-- Opening Marker --

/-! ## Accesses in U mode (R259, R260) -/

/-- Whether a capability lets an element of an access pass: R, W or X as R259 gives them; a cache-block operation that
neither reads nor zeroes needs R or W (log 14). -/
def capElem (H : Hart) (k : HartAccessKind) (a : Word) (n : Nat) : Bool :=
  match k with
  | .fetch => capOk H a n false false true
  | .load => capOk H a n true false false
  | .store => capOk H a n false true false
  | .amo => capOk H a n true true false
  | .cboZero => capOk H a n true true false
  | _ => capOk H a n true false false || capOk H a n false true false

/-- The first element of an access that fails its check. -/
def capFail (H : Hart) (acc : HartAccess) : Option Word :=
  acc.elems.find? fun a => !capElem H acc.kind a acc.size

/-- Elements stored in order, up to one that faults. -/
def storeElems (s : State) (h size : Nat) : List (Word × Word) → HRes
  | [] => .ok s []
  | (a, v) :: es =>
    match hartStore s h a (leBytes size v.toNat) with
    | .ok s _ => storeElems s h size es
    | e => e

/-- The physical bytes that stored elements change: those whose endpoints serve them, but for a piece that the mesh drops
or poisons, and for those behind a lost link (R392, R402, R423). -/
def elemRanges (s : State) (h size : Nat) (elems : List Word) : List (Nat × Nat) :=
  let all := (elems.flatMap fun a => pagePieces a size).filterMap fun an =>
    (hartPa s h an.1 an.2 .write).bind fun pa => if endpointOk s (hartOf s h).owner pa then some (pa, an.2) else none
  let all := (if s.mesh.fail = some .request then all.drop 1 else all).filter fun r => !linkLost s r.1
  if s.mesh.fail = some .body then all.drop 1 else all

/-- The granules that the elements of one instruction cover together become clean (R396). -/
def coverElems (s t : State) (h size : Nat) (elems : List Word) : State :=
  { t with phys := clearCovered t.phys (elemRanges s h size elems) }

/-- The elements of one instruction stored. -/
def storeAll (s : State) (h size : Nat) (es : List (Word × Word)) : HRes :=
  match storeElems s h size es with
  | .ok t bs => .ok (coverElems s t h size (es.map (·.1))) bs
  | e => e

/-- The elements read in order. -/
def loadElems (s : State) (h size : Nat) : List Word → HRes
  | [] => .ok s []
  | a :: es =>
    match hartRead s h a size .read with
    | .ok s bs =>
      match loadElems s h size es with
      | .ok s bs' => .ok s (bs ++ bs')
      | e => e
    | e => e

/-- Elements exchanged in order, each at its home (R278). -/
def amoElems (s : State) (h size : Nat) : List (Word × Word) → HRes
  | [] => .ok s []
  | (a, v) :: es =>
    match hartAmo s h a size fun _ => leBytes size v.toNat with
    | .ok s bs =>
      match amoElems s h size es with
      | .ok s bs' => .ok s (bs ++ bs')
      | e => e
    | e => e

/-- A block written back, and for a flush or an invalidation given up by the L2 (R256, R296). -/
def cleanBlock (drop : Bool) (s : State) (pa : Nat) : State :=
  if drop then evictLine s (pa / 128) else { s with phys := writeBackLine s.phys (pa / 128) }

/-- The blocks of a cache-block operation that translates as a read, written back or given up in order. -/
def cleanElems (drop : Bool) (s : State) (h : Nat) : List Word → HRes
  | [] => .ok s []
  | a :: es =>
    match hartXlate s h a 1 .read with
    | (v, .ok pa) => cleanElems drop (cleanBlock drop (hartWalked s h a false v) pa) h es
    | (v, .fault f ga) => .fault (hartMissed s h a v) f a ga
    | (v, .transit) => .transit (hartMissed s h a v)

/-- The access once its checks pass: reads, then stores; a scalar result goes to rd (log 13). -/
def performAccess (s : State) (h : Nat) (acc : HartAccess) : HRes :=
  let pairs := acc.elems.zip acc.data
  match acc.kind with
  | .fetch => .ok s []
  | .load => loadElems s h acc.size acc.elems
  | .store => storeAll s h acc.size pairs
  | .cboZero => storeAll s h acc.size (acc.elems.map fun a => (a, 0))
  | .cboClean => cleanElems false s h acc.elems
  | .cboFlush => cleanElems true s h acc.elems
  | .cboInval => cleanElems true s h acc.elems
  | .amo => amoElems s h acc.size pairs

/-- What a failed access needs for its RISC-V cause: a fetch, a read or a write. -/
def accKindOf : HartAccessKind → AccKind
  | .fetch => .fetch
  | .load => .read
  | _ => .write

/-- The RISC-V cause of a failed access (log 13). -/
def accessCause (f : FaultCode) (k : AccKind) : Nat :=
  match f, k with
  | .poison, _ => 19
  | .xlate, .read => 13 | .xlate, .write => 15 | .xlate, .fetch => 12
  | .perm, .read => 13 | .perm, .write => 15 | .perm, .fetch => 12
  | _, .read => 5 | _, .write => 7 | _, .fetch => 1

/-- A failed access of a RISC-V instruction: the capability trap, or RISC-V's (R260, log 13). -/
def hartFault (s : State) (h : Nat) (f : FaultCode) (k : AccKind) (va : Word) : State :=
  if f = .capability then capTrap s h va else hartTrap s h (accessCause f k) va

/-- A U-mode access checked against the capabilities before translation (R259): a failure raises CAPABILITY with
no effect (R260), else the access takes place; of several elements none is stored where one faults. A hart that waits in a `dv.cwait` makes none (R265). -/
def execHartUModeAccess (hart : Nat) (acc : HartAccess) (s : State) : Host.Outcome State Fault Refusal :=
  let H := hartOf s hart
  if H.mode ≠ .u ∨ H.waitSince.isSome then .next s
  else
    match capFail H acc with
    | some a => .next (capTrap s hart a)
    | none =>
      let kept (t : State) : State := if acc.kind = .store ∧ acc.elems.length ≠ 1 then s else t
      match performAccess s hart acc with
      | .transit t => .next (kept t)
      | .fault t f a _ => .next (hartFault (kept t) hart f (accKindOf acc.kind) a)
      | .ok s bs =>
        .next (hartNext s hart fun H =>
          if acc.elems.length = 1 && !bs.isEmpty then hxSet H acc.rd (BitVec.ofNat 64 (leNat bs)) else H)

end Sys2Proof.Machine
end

-- Closing Marker --
-- Opening Marker --

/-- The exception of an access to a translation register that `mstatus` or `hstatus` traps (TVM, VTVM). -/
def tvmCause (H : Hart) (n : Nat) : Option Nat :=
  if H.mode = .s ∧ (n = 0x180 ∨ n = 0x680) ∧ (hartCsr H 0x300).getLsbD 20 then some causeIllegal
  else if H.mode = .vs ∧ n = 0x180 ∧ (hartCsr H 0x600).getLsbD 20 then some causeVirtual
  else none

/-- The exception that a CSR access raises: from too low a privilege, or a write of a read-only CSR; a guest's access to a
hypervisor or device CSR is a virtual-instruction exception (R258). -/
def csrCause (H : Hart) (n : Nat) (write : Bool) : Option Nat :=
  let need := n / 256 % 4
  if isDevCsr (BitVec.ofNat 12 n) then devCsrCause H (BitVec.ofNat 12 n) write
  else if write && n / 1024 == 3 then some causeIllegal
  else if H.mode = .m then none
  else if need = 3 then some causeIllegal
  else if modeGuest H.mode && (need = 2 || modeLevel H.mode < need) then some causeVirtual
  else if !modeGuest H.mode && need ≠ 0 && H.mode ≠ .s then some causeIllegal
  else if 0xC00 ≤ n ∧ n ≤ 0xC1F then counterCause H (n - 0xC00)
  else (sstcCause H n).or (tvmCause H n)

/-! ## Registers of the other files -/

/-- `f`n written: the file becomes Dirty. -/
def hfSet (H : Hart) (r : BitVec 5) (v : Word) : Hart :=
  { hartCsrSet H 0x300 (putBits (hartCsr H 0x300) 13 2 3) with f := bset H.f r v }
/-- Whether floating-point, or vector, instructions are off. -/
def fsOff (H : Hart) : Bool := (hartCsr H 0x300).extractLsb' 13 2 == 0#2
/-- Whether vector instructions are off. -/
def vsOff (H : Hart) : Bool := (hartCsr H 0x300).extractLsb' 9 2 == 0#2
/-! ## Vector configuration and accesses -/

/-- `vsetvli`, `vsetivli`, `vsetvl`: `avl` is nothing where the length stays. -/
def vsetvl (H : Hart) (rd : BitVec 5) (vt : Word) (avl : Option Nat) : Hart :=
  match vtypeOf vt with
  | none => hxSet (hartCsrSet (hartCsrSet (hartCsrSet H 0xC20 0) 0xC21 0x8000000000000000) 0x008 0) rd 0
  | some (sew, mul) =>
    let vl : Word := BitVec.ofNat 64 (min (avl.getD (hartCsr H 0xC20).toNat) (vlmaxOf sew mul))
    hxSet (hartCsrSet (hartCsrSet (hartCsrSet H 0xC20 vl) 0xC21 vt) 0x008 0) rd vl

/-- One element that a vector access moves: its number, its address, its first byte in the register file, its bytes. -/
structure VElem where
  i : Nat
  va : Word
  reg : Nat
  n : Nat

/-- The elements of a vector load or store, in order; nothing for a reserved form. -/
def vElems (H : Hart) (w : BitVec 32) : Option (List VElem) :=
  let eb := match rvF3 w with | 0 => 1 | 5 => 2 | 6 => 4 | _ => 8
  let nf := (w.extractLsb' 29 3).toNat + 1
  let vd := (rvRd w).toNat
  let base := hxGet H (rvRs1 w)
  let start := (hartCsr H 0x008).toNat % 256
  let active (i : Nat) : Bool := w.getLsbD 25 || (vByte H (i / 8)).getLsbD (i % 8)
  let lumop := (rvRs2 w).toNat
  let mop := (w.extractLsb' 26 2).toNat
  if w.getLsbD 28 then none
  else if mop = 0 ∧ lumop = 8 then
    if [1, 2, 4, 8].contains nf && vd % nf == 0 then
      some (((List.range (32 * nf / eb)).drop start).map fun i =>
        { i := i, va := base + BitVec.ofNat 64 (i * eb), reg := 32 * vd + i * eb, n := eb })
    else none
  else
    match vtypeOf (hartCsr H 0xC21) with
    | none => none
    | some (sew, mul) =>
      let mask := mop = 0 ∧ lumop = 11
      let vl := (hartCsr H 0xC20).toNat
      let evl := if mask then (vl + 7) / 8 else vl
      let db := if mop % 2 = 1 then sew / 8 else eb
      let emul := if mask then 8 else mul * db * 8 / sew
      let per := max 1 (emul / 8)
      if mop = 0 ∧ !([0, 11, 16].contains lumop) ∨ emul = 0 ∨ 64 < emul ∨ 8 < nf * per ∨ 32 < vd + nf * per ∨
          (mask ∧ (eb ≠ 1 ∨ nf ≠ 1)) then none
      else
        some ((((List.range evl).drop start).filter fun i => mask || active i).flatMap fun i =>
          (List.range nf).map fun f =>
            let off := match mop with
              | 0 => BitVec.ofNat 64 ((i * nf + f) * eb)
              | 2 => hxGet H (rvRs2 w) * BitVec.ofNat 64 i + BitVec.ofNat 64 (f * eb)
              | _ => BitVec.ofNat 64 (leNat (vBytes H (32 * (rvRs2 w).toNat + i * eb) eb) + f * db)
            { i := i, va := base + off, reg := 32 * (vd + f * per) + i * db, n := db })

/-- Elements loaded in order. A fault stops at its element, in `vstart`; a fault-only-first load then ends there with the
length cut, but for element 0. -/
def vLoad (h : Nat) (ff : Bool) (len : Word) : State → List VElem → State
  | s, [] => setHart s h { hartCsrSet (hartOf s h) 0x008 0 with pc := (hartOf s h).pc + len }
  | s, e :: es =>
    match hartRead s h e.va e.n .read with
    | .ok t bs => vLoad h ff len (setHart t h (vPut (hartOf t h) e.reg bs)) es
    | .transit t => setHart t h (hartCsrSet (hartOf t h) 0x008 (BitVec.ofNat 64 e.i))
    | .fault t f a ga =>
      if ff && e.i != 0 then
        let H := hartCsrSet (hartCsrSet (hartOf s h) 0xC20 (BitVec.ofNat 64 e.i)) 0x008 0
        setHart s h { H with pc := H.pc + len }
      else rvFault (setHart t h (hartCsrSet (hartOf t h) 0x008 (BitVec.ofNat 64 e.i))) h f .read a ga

-- Closing Marker --
-- Opening Marker --

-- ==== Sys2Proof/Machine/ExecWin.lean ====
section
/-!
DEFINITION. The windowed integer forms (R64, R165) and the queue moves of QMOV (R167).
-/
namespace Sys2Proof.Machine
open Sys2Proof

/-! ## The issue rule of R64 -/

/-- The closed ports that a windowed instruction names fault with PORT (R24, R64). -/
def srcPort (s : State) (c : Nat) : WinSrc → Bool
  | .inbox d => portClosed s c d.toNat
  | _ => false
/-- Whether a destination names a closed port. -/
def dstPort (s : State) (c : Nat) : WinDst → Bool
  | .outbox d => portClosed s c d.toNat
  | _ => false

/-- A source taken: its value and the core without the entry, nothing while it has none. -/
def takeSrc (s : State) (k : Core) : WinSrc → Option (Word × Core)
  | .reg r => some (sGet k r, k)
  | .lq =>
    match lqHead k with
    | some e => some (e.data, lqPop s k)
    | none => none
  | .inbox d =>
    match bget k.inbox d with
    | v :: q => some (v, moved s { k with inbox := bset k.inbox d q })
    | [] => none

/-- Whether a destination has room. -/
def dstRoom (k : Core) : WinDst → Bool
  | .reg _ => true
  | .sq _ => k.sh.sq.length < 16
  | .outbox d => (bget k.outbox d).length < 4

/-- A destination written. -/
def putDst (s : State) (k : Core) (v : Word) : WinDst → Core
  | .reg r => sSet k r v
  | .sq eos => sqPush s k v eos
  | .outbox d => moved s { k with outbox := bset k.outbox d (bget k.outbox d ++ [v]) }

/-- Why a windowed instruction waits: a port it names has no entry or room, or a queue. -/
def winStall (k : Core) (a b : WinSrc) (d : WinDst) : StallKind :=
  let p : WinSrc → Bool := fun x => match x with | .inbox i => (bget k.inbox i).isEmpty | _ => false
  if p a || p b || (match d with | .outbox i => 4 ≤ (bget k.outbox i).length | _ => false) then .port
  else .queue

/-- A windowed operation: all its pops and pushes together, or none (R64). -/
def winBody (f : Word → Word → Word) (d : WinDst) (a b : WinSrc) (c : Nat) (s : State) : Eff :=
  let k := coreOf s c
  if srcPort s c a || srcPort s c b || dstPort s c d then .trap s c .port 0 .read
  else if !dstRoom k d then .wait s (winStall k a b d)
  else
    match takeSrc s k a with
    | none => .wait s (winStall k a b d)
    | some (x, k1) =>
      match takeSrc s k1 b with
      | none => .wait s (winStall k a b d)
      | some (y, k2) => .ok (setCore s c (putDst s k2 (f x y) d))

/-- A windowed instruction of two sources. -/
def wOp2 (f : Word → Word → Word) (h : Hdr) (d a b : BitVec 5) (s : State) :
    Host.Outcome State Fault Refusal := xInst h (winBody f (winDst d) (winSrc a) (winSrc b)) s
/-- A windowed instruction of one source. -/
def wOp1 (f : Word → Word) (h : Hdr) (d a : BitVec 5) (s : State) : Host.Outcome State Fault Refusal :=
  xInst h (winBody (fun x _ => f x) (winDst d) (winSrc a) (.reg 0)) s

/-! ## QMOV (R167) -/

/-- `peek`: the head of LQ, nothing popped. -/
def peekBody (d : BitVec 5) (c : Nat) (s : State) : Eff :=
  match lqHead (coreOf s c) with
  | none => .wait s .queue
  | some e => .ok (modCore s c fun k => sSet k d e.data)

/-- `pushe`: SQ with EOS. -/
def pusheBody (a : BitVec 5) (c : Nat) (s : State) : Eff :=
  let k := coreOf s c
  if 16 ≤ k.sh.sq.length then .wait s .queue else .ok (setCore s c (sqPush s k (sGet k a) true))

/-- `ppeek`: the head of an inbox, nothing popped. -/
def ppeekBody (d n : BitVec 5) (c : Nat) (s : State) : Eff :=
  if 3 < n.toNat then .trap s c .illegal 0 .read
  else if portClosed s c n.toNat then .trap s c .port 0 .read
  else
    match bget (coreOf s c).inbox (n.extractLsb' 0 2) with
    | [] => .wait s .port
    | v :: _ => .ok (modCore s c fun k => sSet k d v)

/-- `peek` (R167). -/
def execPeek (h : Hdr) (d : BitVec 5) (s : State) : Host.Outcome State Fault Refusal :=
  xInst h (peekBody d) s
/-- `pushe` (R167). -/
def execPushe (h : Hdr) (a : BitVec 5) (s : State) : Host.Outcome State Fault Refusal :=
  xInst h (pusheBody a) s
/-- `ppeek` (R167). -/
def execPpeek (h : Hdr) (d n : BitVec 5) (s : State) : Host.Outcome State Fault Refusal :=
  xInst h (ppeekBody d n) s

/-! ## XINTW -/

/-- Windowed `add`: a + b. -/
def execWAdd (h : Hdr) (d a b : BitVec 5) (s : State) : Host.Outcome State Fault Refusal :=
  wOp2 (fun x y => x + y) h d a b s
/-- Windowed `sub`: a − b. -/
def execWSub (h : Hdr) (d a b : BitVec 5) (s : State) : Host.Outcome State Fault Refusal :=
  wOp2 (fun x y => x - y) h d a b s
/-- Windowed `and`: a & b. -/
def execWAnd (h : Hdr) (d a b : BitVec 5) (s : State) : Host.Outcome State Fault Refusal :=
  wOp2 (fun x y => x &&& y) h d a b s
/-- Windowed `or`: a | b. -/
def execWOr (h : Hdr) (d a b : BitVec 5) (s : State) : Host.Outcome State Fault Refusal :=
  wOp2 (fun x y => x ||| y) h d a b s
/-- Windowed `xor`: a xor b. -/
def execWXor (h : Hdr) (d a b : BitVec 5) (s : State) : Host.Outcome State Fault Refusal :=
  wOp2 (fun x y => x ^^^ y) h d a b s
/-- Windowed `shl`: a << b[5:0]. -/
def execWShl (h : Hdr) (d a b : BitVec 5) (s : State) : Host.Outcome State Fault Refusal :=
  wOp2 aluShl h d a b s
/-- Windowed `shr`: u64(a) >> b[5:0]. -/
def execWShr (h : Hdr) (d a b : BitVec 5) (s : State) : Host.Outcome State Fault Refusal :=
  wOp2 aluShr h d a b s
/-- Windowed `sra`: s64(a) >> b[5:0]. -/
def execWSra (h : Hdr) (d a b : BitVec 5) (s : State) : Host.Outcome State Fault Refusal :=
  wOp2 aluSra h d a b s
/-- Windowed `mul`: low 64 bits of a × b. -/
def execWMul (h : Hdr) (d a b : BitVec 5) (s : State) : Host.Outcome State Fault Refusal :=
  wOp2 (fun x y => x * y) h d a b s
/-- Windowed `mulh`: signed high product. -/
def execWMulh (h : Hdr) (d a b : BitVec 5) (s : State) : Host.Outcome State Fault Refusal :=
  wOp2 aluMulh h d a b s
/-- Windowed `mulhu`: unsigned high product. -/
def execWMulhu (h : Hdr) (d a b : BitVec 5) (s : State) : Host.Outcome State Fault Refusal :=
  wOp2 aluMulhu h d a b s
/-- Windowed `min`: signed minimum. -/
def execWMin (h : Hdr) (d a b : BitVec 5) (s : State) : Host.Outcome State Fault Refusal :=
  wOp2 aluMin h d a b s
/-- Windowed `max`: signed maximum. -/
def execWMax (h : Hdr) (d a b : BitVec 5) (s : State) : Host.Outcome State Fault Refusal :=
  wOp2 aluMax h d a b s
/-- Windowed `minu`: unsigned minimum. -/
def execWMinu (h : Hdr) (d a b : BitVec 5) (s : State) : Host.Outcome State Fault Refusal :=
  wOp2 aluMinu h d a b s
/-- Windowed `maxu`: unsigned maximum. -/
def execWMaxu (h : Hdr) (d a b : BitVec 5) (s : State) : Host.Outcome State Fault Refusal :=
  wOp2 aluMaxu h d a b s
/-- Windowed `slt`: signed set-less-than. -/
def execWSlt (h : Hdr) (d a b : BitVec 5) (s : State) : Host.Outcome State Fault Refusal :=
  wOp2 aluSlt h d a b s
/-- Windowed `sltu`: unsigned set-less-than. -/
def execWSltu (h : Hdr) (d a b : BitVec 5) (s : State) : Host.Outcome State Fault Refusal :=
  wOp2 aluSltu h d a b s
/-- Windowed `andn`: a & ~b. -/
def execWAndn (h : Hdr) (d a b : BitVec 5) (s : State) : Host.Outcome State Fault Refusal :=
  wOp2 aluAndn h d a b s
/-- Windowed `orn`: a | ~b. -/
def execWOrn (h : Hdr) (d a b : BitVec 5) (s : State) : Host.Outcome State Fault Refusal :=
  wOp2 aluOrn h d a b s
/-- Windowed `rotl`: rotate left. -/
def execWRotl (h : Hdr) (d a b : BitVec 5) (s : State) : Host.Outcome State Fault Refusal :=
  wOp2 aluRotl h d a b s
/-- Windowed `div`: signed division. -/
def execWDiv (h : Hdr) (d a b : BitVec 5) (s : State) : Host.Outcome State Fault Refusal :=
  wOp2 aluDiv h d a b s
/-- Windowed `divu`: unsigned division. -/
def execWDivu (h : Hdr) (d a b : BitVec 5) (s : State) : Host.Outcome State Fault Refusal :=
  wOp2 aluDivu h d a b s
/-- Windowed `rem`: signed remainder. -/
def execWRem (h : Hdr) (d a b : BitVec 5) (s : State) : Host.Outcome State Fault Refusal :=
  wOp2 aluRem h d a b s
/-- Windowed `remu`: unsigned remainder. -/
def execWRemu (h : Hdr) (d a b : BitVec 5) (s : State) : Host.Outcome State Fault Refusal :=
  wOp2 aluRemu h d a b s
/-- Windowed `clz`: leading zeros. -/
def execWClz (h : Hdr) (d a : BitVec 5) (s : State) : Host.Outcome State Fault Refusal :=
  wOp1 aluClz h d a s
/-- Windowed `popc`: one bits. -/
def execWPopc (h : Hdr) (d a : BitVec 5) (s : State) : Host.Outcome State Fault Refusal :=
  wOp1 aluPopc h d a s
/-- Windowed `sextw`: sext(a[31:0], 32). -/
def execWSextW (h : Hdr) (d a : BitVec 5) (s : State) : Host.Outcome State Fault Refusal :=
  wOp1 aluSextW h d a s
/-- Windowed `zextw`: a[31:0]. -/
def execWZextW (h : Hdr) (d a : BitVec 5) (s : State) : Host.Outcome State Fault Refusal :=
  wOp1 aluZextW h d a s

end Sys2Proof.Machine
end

-- Closing Marker --

From the records above, give again exactly the lines running from the line with "xInst h (pusheBody a) s" to the line with "def execWMulhu (h", inclusive.

■ **Result of the task**:
  xInst h (pusheBody a) s
/-- `ppeek` (R167). -/
def execPpeek (h : Hdr) (d n : BitVec 5) (s : State) : Host.Outcome State Fault Refusal :=
  xInst h (ppeekBody d n) s

/-! ## XINTW -/

/-- Windowed `add`: a + b. -/
def execWAdd (h : Hdr) (d a b : BitVec 5) (s : State) : Host.Outcome State Fault Refusal :=
  wOp2 (fun x y => x + y) h d a b s
/-- Windowed `sub`: a − b. -/
def execWSub (h : Hdr) (d a b : BitVec 5) (s : State) : Host.Outcome State Fault Refusal :=
  wOp2 (fun x y => x - y) h d a b s
/-- Windowed `and`: a & b. -/
def execWAnd (h : Hdr) (d a b : BitVec 5) (s : State) : Host.Outcome State Fault Refusal :=
  wOp2 (fun x y => x &&& y) h d a b s
/-- Windowed `or`: a | b. -/
def execWOr (h : Hdr) (d a b : BitVec 5) (s : State) : Host.Outcome State Fault Refusal :=
  wOp2 (fun x y => x ||| y) h d a b s
/-- Windowed `xor`: a xor b. -/
def execWXor (h : Hdr) (d a b : BitVec 5) (s : State) : Host.Outcome State Fault Refusal :=
  wOp2 (fun x y => x ^^^ y) h d a b s
/-- Windowed `shl`: a << b[5:0]. -/
def execWShl (h : Hdr) (d a b : BitVec 5) (s : State) : Host.Outcome State Fault Refusal :=
  wOp2 aluShl h d a b s
/-- Windowed `shr`: u64(a) >> b[5:0]. -/
def execWShr (h : Hdr) (d a b : BitVec 5) (s : State) : Host.Outcome State Fault Refusal :=
  wOp2 aluShr h d a b s
/-- Windowed `sra`: s64(a) >> b[5:0]. -/
def execWSra (h : Hdr) (d a b : BitVec 5) (s : State) : Host.Outcome State Fault Refusal :=
  wOp2 aluSra h d a b s
/-- Windowed `mul`: low 64 bits of a × b. -/
def execWMul (h : Hdr) (d a b : BitVec 5) (s : State) : Host.Outcome State Fault Refusal :=
  wOp2 (fun x y => x * y) h d a b s
/-- Windowed `mulh`: signed high product. -/
def execWMulh (h : Hdr) (d a b : BitVec 5) (s : State) : Host.Outcome State Fault Refusal :=
  wOp2 aluMulh h d a b s
/-- Windowed `mulhu`: unsigned high product. -/
def execWMulhu (h : Hdr) (d a b : BitVec 5) (s : State) : Host.Outcome State Fault Refusal :=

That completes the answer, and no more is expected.